Mike is reading four blogs. This is none of them.
It's safe to say that the human race has one of the greatest variety in living conditions among all other living creatures here on earth (and above). Some of us orbiting this planet at a speed of 27,600 km/h (17,100 mph) while others are starving in miserable poverty. Some of us seem to have a choice whilst others are obviously doomed to fighting for their daily existence. Nevertheless all humans have a free will. But it seems that in this context, free will has become at least to a certain extent a luxury good.
Some may ask, why the heck don't the privileged help the poor to live in better conditions or at least help to survive? One possible answer is to say, that exploration of space helps to develop tools and gathering data which allows fighting the hunger and to survive the mankind as a whole. These are good points and show us one aspect of free will: You can do, whatever you want. There is certainly a good reason for. Because another reason could be, it's so boring and depressing to help all these people. It's much more interesting to build a space rocket and flying to the stars.
There is a funny quote from Isaac Bashevis Singer:
We must believe in free will - we have no choice.
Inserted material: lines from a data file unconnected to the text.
-- ==== Sys2Proof/Certificates/Slice0/Obligations.lean ====
section
/-! DEFINITION. The statements for the provers, `def Obligations.<Name> : Prop`, and the spec's tables in the
statements' own words (`Sys2Proof.Claims`). -/

open Sys2Proof Sys2Proof.Machine

namespace Sys2Proof.Claims

/-! ### The port -/

/-- The host's next interaction. -/
abbrev offers (s : State) (h : Interaction) : Prop := s.script[s.pos]? = some h

/-- No command runs (`BUSY` = 0) and the block is not halted (`ERR` = 0). -/
abbrev ready (s : State) : Prop := s.busy = false ∧ s.err = 0#2

/-- The interaction is over and the host holds its reply; nothing of the block changes. -/
def done (s : State) (reply : Option Word) : State := { s with pos := s.pos + 1, reply := reply }

/-- `ERR` is the code, every other bit of STATUS as before. -/
def failed (s : State) (code : BitVec 8) : State :=
  { s with status := (s.status &&& 0xCF#8) ||| (code <<< 4) }

/-- Commands in order, each on the state the one before it left. -/
def runAll : List Instr → State → Result
  | [], s => .next s
  | i :: rest, s =>
    match exec i s with
    | .next t => runAll rest t
    | .fault f => .fault f
    | .refused r => .refused r

/-! ### Encoding -/

/-- The reserved bits of R102, format by format: Z is all of 27:0, C is 27:9, H is 27:16. -/
def reservedBitSet (w : Word) : Prop :=
  let op := (w.extractLsb' 28 4).toNat
  ((op = 0 ∨ 6 ≤ op ∧ op ≤ 14) ∧ w.extractLsb' 0 28 ≠ 0#28) ∨
    (op = 1 ∧ w.extractLsb' 9 19 ≠ 0#19) ∨
    ((op = 4 ∨ op = 5) ∧ w.extractLsb' 16 12 ≠ 0#12)

/-! ### Input -/

/-- `avail` of R31. -/
def available (s : State) : Nat :=
  if s.inPtr.toNat ≤ s.inLen.toNat then s.inLen.toNat - s.inPtr.toNat else 0

/-- `IN_NPEND` of R32 as a number. -/
def inPending (s : State) : Nat := (s.inNib.extractLsb' 0 1).toNat

/-- R171, format by format: the input lacks a whole pixel. -/
abbrev lacksPixel (s : State) : Prop :=
  let nibbles := inPending s + 2 * available s
  (s.fmt = 0#4 ∧ available s < 4) ∨ (s.fmt = 1#4 ∧ available s < 3) ∨
    ((s.fmt = 2#4 ∨ s.fmt = 3#4 ∨ s.fmt = 5#4 ∨ s.fmt = 6#4) ∧ available s < 2) ∨
    ((s.fmt = 7#4 ∨ s.fmt = 8#4) ∧ available s < 1) ∨
    (s.fmt = 4#4 ∧ nibbles < 4) ∨ (s.fmt = 9#4 ∧ nibbles < 2) ∨
    ((s.fmt = 10#4 ∨ s.fmt = 11#4) ∧ nibbles < 1) ∨
    (s.fmt = 12#4 ∧ s.bqCnt = 0#5 ∧ available s < 8) ∨
    (s.fmt = 13#4 ∧ s.bqCnt = 0#5 ∧ available s < 16)

/-- Byte `k` of the input from the cursor on. -/
def byteAt (s : State) (k : Nat) : Byte := texRead s (s.inPtr.toNat + k)
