theorem inPending_eq_one {s : State} : inPending s = 1 ↔ nibPending s.inNib = true := by
  rw [inPending_eq_pendingNibbles, pendingNibbles]
  split <;> simp_all

/-- Where a new byte is due, the cursor stands at it and nothing is pending. -/
theorem nibCursor_atByte {s : State} {k m : Nat} (h : k = inPending s + 2 * m) :
    nibPending (nibCursor s k).inNib = false ∧
      (nibCursor s k).inPtr = s.inPtr + BitVec.ofNat 32 m := by
  rcases Nat.eq_zero_or_pos k with rfl | hpos
  · have hnone : ¬ inPending s = 1 := by omega
    obtain rfl : m = 0 := by omega
    exact ⟨by simpa [inPending_eq_one] using hnone, (BitVec.add_zero _).symm⟩
  · rw [nibCursor_of_pos s hpos, afterNibbles_of_even (m := m) (by omega)]
    exact ⟨nibPending_zero, rfl⟩

/-- A nibble of the stream is read at the cursor, which moves on by one nibble (R72): it is the one pending at
first, the first half of a new byte, or its second half. -/
theorem rdNib_nibCursor {s : State} {k : Nat} (hk : k < inPending s + 2 * available s) :
    rdNib (nibCursor s k) = (BitVec.ofNat 4 (streamNibble s k), nibCursor s (k + 1)) := by
  have hle := inPending_le_one s
  have hcases : (k = 0 ∧ inPending s = 1) ∨ (∃ m, k = inPending s + 2 * m) ∨
      ∃ m, k = inPending s + 2 * m + 1 := by
    rcases Nat.even_or_odd' (k - inPending s) with ⟨m, hm | hm⟩
    · by_cases hfirst : k = 0 ∧ inPending s = 1
      · exact .inl hfirst
      · exact .inr (.inl ⟨m, by omega⟩)
    · exact .inr (.inr ⟨m, by omega⟩)
  rw [nibCursor_of_pos s k.succ_pos]
  rcases hcases with ⟨rfl, hpend⟩ | ⟨m, hm⟩ | ⟨m, hm⟩
  · have hstream : streamNibble s 0 = s.inNib.toNat / 16 := by simp [streamNibble, hpend]
    rw [nibCursor_zero, rdNib_of_pending (inPending_eq_one.mp hpend), nibValue_eq_ofNat, hstream,
      afterNibbles_of_even (m := 0) (by omega), BitVec.add_zero]
  · obtain ⟨hnone, hptr⟩ := nibCursor_atByte hm
    have hframe : (nibCursor s k).texin = s.texin ∧
        (nibCursor s k).nibbleOrder = s.nibbleOrder ∧
        ∀ p n, (nibCursor s k).setInput p n = s.setInput p n := by
      cases k <;> exact ⟨rfl, rfl, fun _ _ => rfl⟩
    obtain ⟨htexin, horder, hset⟩ := hframe
    rw [rdNib_of_fresh (by omega) hnone hptr htexin horder, streamNibble_of_fresh hm,
      afterNibbles_of_odd (m := m) (by omega), hset]
  · have hheld : nibCursor s k = s.setInput (s.inPtr + BitVec.ofNat 32 (m + 1))
        (nibHolding (BitVec.ofNat 4 (freshNibble s (2 * m + 1)))) := by
      rw [nibCursor_of_pos s (by omega), afterNibbles_of_odd (m := m) (by omega)]
    rw [hheld, rdNib_of_pending (nibPending_holding _), State.setInput_inNib, nibValue_holding,
      streamNibble_of_fresh (j := 2 * m + 1) (by omega),
      afterNibbles_of_even (m := m + 1) (by omega)]
    rfl

/-- Each nibble format decodes to its color and leaves the cursor after its nibbles (R184, R189 to R191). -/
theorem decodePixel_nibbles {s : State} {f : Format} {n : Nat} {c : Color}
    (hc : nibbleColor (formatCode f) (streamNibble s) = some (n, c))
    (hn : n ≤ inPending s + 2 * available s) :
    hasInput f s = true ∧
      decodePixel f s = (c, s.setInput (afterNibbles s n).1 (afterNibbles s n).2) := by
  suffices h : 0 < n ∧ hasInput f s = true ∧ decodePixel f s = (c, nibCursor s n) by
    obtain ⟨hpos, hin, hpixel⟩ := h
    exact ⟨hin, by rw [hpixel, nibCursor_of_pos s hpos]⟩
  have read {k : Nat} (hk : k < n) :
      rdNib (nibCursor s k) = (BitVec.ofNat 4 (streamNibble s k), nibCursor s (k + 1)) :=
    rdNib_nibCursor (by omega)
  rw [inPending_eq_pendingNibbles, available_eq_avail] at hn
  cases f
  case rgba4444 | la44 | l4 | a4 =>
    obtain ⟨rfl, rfl⟩ : _ = n ∧ _ = c := by simpa [nibbleColor, formatCode] using hc
    have first := read (k := 0) (by omega)
    rw [nibCursor_zero] at first
    simp [hasInput, hn, decodePixel, argb, first, read, expand4_ofNat (streamNibble_lt s _)]
  -- No other format is made of nibbles.
  all_goals simp [nibbleColor, formatCode] at hc

end Sys2Proof.Machine

namespace Sys2Proof.Proofs

open Sys2Proof.Machine Sys2Proof.Claims

/-- Settles O30: the nibbles of the pixel are read one after another, a pending one first. -/
theorem nibbleFormatsDecode : Obligations.NibbleFormatsDecode := by
  unfold Obligations.NibbleFormatsDecode
  intro s n c hc hn
  obtain ⟨f, hf⟩ := exists_formatCode_of_listed (nibbleColor · _) hc rfl rfl
  rw [hf] at hc
  obtain ⟨hin, hpixel⟩ := decodePixel_nibbles hc hn
  rw [exec_decpx_of_hasInput hf hin, hpixel]
  rfl

end Sys2Proof.Proofs

/-! The decode bundle (R173, R174): the pixels of ETC1 and ETC1A4. -/

namespace Sys2Proof.Machine

open Sys2Proof.Claims

/-- A color with its alpha forced to 255 keeps its low 24 bits (R192). -/
theorem argb_opaque (c : Color) :
    argb 255#8 (chanR c) (chanG c) (chanB c) = 255#8 ++ c.extractLsb' 0 24 := by
  have hlow : c.extractLsb' 0 24 = chanR c ++ chanG c ++ chanB c := by
    simp only [chanR, chanG, chanB]
    rw [BitVec.extractLsb'_append_extractLsb'_eq_extractLsb' (by rfl),
      BitVec.extractLsb'_append_extractLsb'_eq_extractLsb' (by rfl)]
  rw [hlow, argb]
  apply BitVec.eq_of_toNat_eq
  simp only [BitVec.toNat_append, Nat.shiftLeft_or_distrib, ← Nat.shiftLeft_add, Nat.or_assoc]

/-- A color is its four channels (R12). -/
theorem argb_chan (c : Color) : argb (chanA c) (chanR c) (chanG c) (chanB c) = c := by
  simp only [argb, chanA, chanR, chanG, chanB]
  rw [BitVec.extractLsb'_append_extractLsb'_eq_extractLsb' (by rfl),
    BitVec.extractLsb'_append_extractLsb'_eq_extractLsb' (by rfl),
    BitVec.extractLsb'_append_extractLsb'_eq_extractLsb' (by rfl)]
  exact BitVec.extractLsb'_eq_self

/-- With 1 to 16 colors left, the next one is the entry R35 names. -/
theorem nextOfBundle_eq {s : State} (h : 0 < s.bqCnt.toNat ∧ s.bqCnt.toNat ≤ 16) :
    nextOfBundle s = s.bq[16 - s.bqCnt.toNat]'(by omega) := by
  obtain ⟨hpos, hle⟩ := h
  have hlt : 16 - s.bqCnt.toNat < s.bq.toList.length := by rw [Vector.length_toList]; omega
  rw [nextOfBundle, if_pos hle, ← List.getElem_eq_getD (h := hlt), Vector.getElem_toList]

/-- The first color of a refilled bundle (R173). -/
theorem nextOfBundle_refill (hasAlpha : Bool) (s : State) :
    nextOfBundle (refillBundle hasAlpha s) =
      (Config.blockDecode hasAlpha (blockBytes hasAlpha s))[0] :=
  nextOfBundle_eq ⟨by simp [refillBundle], by simp [refillBundle]⟩

/-- The state after a refill, and after its first color is handed out (R173). -/
theorem etcNext_refill {s : State} (h : s.bqCnt = 0#5) (hasAlpha : Bool) {bytes : BitVec 32}
    (hbytes : BitVec.ofNat 32 (Config.etcBytes hasAlpha) = bytes) :
    etcNext hasAlpha s =
      ((Config.blockDecode hasAlpha (Vector.ofFn fun k => byteAt s k.val))[0],
        { s with
          inPtr := s.inPtr + bytes, inNib := 0#8,
          bq := Config.blockDecode hasAlpha (Vector.ofFn fun k => byteAt s k.val),
          bqCnt := 15#5 }) := by
  rw [etcNext_empty h, nextOfBundle_refill, ← hbytes]
  rfl

/-- A pixel of ETC1 is the next color of the bundle, its alpha forced to 255 (R192). -/
theorem decodePixel_etc1 (s : State) :
    decodePixel .etc1 s = (255#8 ++ (etcNext false s).1.extractLsb' 0 24, (etcNext false s).2) := by
  simp only [decodePixel, argb_opaque]

/-- A pixel of ETC1A4 is the next color of the bundle (R193). -/
theorem decodePixel_etc1a4 (s : State) : decodePixel .etc1a4 s = etcNext true s := by
  simp only [decodePixel, argb_chan]

/-- An ETC format has a pixel while its bundle holds a color, or with a whole block in the input (R171). -/
theorem hasInput_etc {s : State} (hasAlpha : Bool)
    (h : 0 < s.bqCnt.toNat ∨ Config.etcBytes hasAlpha ≤ available s) :
    hasInput (if hasAlpha then .etc1a4 else .etc1) s = true := by
  rw [available_eq_avail] at h
  cases hasAlpha <;> exact decide_eq_true h

end Sys2Proof.Machine

namespace Sys2Proof.Proofs

open Sys2Proof.Machine Sys2Proof.Claims

/-- Settles O31: a pending bundle gives the entry that its count names; an empty one is filled by a block first. -/
theorem etcFormatsDecode : Obligations.EtcFormatsDecode := by
  unfold Obligations.EtcFormatsDecode
  intro opaqued s
  refine ⟨?pending, ?refillEtc1, ?refillEtc1a4⟩
  case pending =>
    intro h
    have hne : s.bqCnt ≠ 0#5 := fun h0 => by simp [h0] at h
    refine ⟨fun hfmt => ?_, fun hfmt => ?_⟩
    · rw [exec_decpx_of_hasInput (f := .etc1) hfmt (hasInput_etc false (.inl h.1)), decodePixel_etc1,
        etcNext_pending hne, nextOfBundle_eq h]
      rfl
    · rw [exec_decpx_of_hasInput (f := .etc1a4) hfmt (hasInput_etc true (.inl h.1)),
        decodePixel_etc1a4, etcNext_pending hne, nextOfBundle_eq h]
      rfl
  case refillEtc1 =>
    intro hempty hfmt hblock
    rw [exec_decpx_of_hasInput (f := .etc1) hfmt (hasInput_etc false (.inr hblock)),
      decodePixel_etc1, etcNext_refill hempty _ rfl]
    rfl
  case refillEtc1a4 =>
    intro hempty hfmt hblock
    rw [exec_decpx_of_hasInput (f := .etc1a4) hfmt (hasInput_etc true (.inr hblock)),
      decodePixel_etc1a4, etcNext_refill hempty _ rfl]
    rfl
I stumbled above this when reading the book "The Self Illusion" by Bruce Hood. A fascinating book that I recommend to read. The quote demonstrates once more the absurd conclusions of assuming that there is something like a free will. Still it make sense to think about this topic. From my point of view, as a programmer, I can prove that software (as a running program) is able to make decisions, but it has no free will (yet). But a living human without any choices - and therefore unable to make a decision - has free will with certainty. I mean free will has nothing to do with the ability to make decisions. It has always been an idea. Something like a circle in geometry or the term idea itself. Have you ever hold a perfect circle in your hands? Have you ever seen an idea? Of course you had at least one, but would you say that's a prove that ideas exist? I'm not a philosopher but I have no problem to say, that free will doesn't exist but I'm also pretty sure that we all have one.